Friday, August 12, 2005

Walker to Finley -- I've got your back;

Well, I've got it up to a point . . .

Scott Walker's a great friend, but you might not want to be a a lifeboat with him if there's only one life jacket.

When Dan Finley, a fellow county exec from Waukesha County, was named to head the Milwaukee Public Museum, Walker was delighted, the Journal Sentinel reported.

Milwaukee County Executive Scott Walker praised the choice of Finley, a fellow Republican with whom he has worked on several issues. Walker said he was given a heads-up by Schlifske that Finley was in the running, but had no role in the selection.
Finley said he had not consulted Walker on the move.

"It seems like an excellent choice," Walker said. "They need someone to get the finances and the fund raising under control."

For about 48 hours, there was a Finley lovefest. An inspired choice, the JS said. Public officials and community leaders praised the choice.

Then Finley suggested exploring a regional cultural district, which drew heavy flak from neighboring counties and people who were suspicious it would be a new taxing body. Walker? "Out of town and unavailable for comment" as the criticism of Finley's idea mounted.

Now questions are being raised about Finley's $185,000 salary, double what he makes as county exec -- whether that's appropriate for someone with no museum-related experience, especially at a time when the museum is struggling to stay afloat financially, and there have been staff and program cuts.

Finley's good friend Walker, finger in the political wind, didn't say Finley's salary was too high -- but suggested he give part of it back, suggesting $10,000 or $20,000 as the appropriate sum.

Walker said that a voluntary salary cut would give Finley the "moral authority" to order other spending cuts. Walker compared it to his situation; Walker returns $60,000 of his annual salary to the county. (Although Walker's pension was still being calculated at his full salary of $132,000 until his opponent, David Riemer, blew the whistle during the 2004 county exec race.)

Finley starts his new job -- without a contract -- on Monday.

Walker's role in the museum mess

Walker, meanwhile, continues to talk and act as though he had nothing to do with the museum mess, pointing fingers at the museum board and staff. The county, although contributing financially to the museum, was not involved in operational decisions, he says. It has gotten more involved now since floating a loan to bail out the museum.

But if the problem resulted from the board not being accountable and running amok, then Walker must take responsibility for allowing that to happen, in the heady days after he won the county exec's office in a 2002 recall. A Journal Sentinel story written June 25 explained:

As the museum's ambition waxed, county oversight waned. In August 2001, then-County Executive F. Thomas Ament and the County Board agreed to end the regular audits that had tracked museum operations since the partnership began. And during the power vacuum after the pension scandal that drove Ament from office in 2002, the museum pushed a major governance change through the County Board.

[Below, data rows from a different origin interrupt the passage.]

-- ==== Sys2Proof/Machine/Diagnosis.lean ====
section
/-! DEFINITION. Path diagnosis of the control and hub ADC units and the calibration values of the control path (R250,
R264 to R266, R276, R307). -/

namespace Sys2Proof.Machine

/-- The ADC units of a die. -/
def unitCount (die : Nat) : Nat := if die = 0 then 4 else 16

/-- The diagnosis objects of a die: 0x3020 at the device, 0x2853 at a site. -/
def diagObj (die : Nat) : Nat := if die = 0 then 0x3020 else 0x2853

/-- The diagnosis interval in ns. -/
def State.diagInterval (s : State) (die : Nat) : Nat := s.rdN (diagObj die) 1 (dieI die) * 1000000000

/-- The latest instant at which a unit's diagnosis fell due (R265): the units lie evenly over the interval. -/
def State.diagDue (s : State) (die u : Nat) : Option Nat :=
  let i := max (s.diagInterval die) 1
  let o := u * i / unitCount die
  if o ≤ s.lt then some (o + (s.lt - o) / i * i) else none

/-- A diagnosis of the unit must wait: a contact check or a DCIR or sweep step of its quad (R265); an axis that unit 2 or
3 serves does not stand (R307). -/
def State.diagBlocked (s : State) (die u : Nat) : Bool :=
  if die = 0 then (u == 2 && !(s.axisStill 0 && s.axisStill 1)) || (u == 3 && !(s.axisStill 2 && s.axisStill 3))
  else (s.adc die u).checking.isSome ||
    (List.range 4).any fun k =>
      let c := chanOf die (4 * u + k)
      (s.runState c == 2 || s.runState c == 3) && (s.mode c == 8 || s.mode c == 9)

/-- Another diagnosis runs on the die (R265, R271). -/
def State.diagRuns (s : State) (die : Nat) : Bool := (List.range (unitCount die)).any fun v => (s.adc die v).diagUntil.isSome

/-- The die's units run: the hub's firmware, or a site in RUN or REST. -/
def State.diagUp (s : State) (die : Nat) : Bool :=
  if die = 0 then s.fw else s.vsys && s.sitePop die && [1, 2].contains (s.rdN 0x1200 1 (siteI die))

/-- A diagnosis occupies the unit for 400 µs (R264). -/
def State.startDiag (s : State) (die u : Nat) (rep : Bool) : State :=
  let x := s.adc die u
  let s := s.setAdc die u { x with
    diagUntil := some (s.lt + 400000), repeatAt := none, repeated := rep, waiting := false, lastDiag := s.lt }
  s.inc (diagObj die) 2 (dieI die)

/-- A wait is counted once (R265, R307): 0x2853.05, 0x34F0.01. -/
def State.waitDiag (s : State) (die u : Nat) : State :=
  let x := s.adc die u
  if x.waiting then s
  else
    let s := s.setAdc die u { x with waiting := true }
    if die = 0 then s.inc 0x34F0 1 dev else s.inc 0x2853 5 (siteI die)

/-- PATH_DIAGNOSIS. -/
def execPathDiagnosis (die u : Nat) (s : State) : Res := .next <|
  let x := s.adc die u
  if s.diagUp die ∧ u < unitCount die ∧ x.diagUntil.isNone ∧ x.repeatAt.isNone ∧
      ((s.diagDue die u).any fun t => decide (x.lastDiag < t)) then
    if s.diagBlocked die u then s.waitDiag die u
    else if s.diagRuns die then s
    else s.startDiag die u false
  else s

/-- DIAGNOSIS_REPEAT: 1 ms after a failure; a diagnosis of another unit of the die ends first (R265, R271). -/
def execDiagnosisRepeat (die u : Nat) (s : State) : Res := .next <|
  let x := s.adc die u
  if s.diagUp die ∧ u < unitCount die ∧ x.diagUntil.isNone ∧ due x.repeatAt s.lt ∧ !s.diagBlocked die u ∧
      !s.diagRuns die then s.startDiag die u true
  else s

/-- The input paths of a unit (R264, R271, R293, R305): of the hub 16 inputs; of a die 0 to 3 the cell voltages, 4 to 7 the
shunts, 8 to 11 the temperatures of its quad, 12 the bus sense, and in units 0 and 8 a stage's sensor. -/
def unitPaths (die u : Nat) : List Nat := List.range (if die = 0 then 16 else if u = 0 ∨ u = 8 then 14 else 13)

/-- The kind of a die's path. -/
def pathKind (p : Nat) : Nat := if p = 13 then 4 else p / 4

/-- The range of a path in µV (R546, R547). -/
def diagLo (die p : Nat) : Rat := if die = 0 then 0 else pathLo (pathKind p)
def diagHi (die p : Nat) : Rat := if die = 0 then 3000000 else pathHi (pathKind p)

/-- A result converted with the unit's calibration values of R250, in µV. -/
def State.diagUv (s : State) (die u p code : Nat) : Rat :=
  if die = 0 then s.pinUv (16 * u + p) code else s.pathUv (pathKind p) (chanOf die (4 * u + p % 4)) code

/-- The codes that the test DAC drives, and every path with each of them. -/
def dacCodes : List Nat := [410, 2048, 3686]
def diagCases (die u : Nat) : List (Nat × Nat) := (unitPaths die u).flatMap fun p => dacCodes.map fun c => (p, c)

/-- The result of a path at a DAC code, if it is there. -/
def resultAt (l : List (Nat × Nat × Nat)) (x : Nat × Nat) : Option Nat := (l.find? fun r => r.1 == x.1 && r.2.1 == x.2).map (·.2.2)

/-- The converted result differs from the DAC's value, of 4,096 steps over the path's range, by more than 4 steps (R266). -/
def State.badResult (s : State) (die u : Nat) (l : List (Nat × Nat × Nat)) (x : Nat × Nat) : Bool :=
  (resultAt l x).any fun code =>
    let step := (diagHi die x.1 - diagLo die x.1) / 4096
    let d := s.diagUv die u x.1 code - (diagLo die x.1 + x.2 * step)
    decide (4 * step < max d (-d))

/-- A unit is failed (R266, R276, R307). -/
def State.failUnit (s : State) (die u : Nat) (corr : Nat) : State :=
  let i := diagObj die
  let e := dieI die
  let s := (s.wr i 4 e (setBit (s.rdN i 4 e) u)).inc i 3 e
  if die ≠ 0 then s.latchChans ((List.range 4).map fun k => chanOf die (4 * u + k)) 13 0 corr
  else if u ≤ 1 then s.stopWith 3 corr
  else each [2 * (u - 2), 2 * (u - 2) + 1] (fun s a => (s.latchDrive a 7).latchAxis a 7) s

/-- PATH_DIAGNOSIS_RESULT: the diagnosis ends and passes, which clears a failed mark, or fails; the first failure is
repeated, the second fails the unit. A diagnosis has a result for every path at every code. -/
def execPathDiagnosisResult (die u : Nat) (results : List (Nat × Nat × Nat)) (s : State) : Res := .next <|
  let x := s.adc die u
  if u < unitCount die ∧ due x.diagUntil s.lt ∧ (diagCases die u).all fun c => (resultAt results c).isSome then
    let s := s.setAdc die u { x with diagUntil := none, repeated := false }
    match (diagCases die u).find? (s.badResult die u results) with
    | none => s.wr (diagObj die) 4 (dieI die) (clearBit (s.rdN (diagObj die) 4 (dieI die)) u)
    | some r =>
      let corr := s.corrId die
      let s := (s.openCorr die).raise die noChan 0x200A (leNat 1 die ++ leNat 1 u ++ leNat 2 r.2 ++
        leInt 4 (wholeOf (s.diagUv die u r.1 ((resultAt results r).getD 0)))) corr
      if x.repeated then s.failUnit die u corr
      else s.setAdc die u { s.adc die u with repeatAt := some (s.lt + 1000000) }
  else s

/-- DIAGNOSE_NOW (R265): refused with "not idle" when a case of R265 applies to a named unit. -/
def diagnoseNowCheck (v : Int) (s : State) (e : Nat) : Nat :=
  let n := e - 0x3C0
  idleOr ((List.range 16).all fun u => !bit v.toNat u || !s.diagBlocked n u)

def diagnoseNowSet (v : Int) (s : State) (e : Nat) : State :=
  let n := e - 0x3C0
  each ((List.range 16).filter fun u => bit v.toNat u && (s.adc n u).diagUntil.isNone) (fun s u => s.startDiag n u false) s

def execDiagnoseNow (src : Src) (n mask : Nat) (s : State) : Res :=
  .next (s.writeObj src 0x2853 6 [siteI n] mask (diagnoseNowCheck mask) (diagnoseNowSet mask))

/-! ## Calibration values of the control path (R250) -/

/-- The objects of R250. -/
def isCalObj (i : Nat) : Bool := [0x2851, 0x2852, 0x2855, 0x3021, 0x3022].contains i

/-- A written value applies at once, is saved to hub flash at once, and goes to the trail. -/
def calibrationSet (i j : Nat) (v : Int) (s : State) (e : Nat) : State :=
  let old := s.rd i j e
  let s := s.wr i j e v
  let s := { s with flash := insertBy Addr.key ⟨i, j, e⟩ v s.flash }
  let n := (siteOfInst e).getD 0
  s.noteAt n (if e < 0x180 then e else noChan) 0x2009 (leNat 2 i ++ leNat 1 j ++ leNat 1 0 ++ leInt 4 old ++ leInt 4 v)

def execControlAdcCalibrationWrite (src : Src) (i j : Nat) (inst : Inst) (v : Int) (s : State) : Res := .next <|
  if isCalObj i then s.writeObj src i j [instOf inst] v (fun _ _ => aDone) (calibrationSet i j v) else s

end Sys2Proof.Machine
end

When the deal for the county spinoff of management was originally struck, all 27 museum board members were nominated by the county executive and needed County Board confirmation. The museum provided names for 12 of the appointments, giving it limited say. Ament had resisted altering that balance of power.

But when he was forced out in early 2002, the museum pounced, getting the County Board and newly elected County Executive Scott Walker to agree to a major change. Under the new deal, the museum board got to seat 18 members with no county review, with the rest being named by the county executive and County Board chairman.

The change gave the museum more say over its own fate,but diminished public oversight. Around the same time, the museum's dreams were expanding quicker than its purse.
The rest, as they say, is history.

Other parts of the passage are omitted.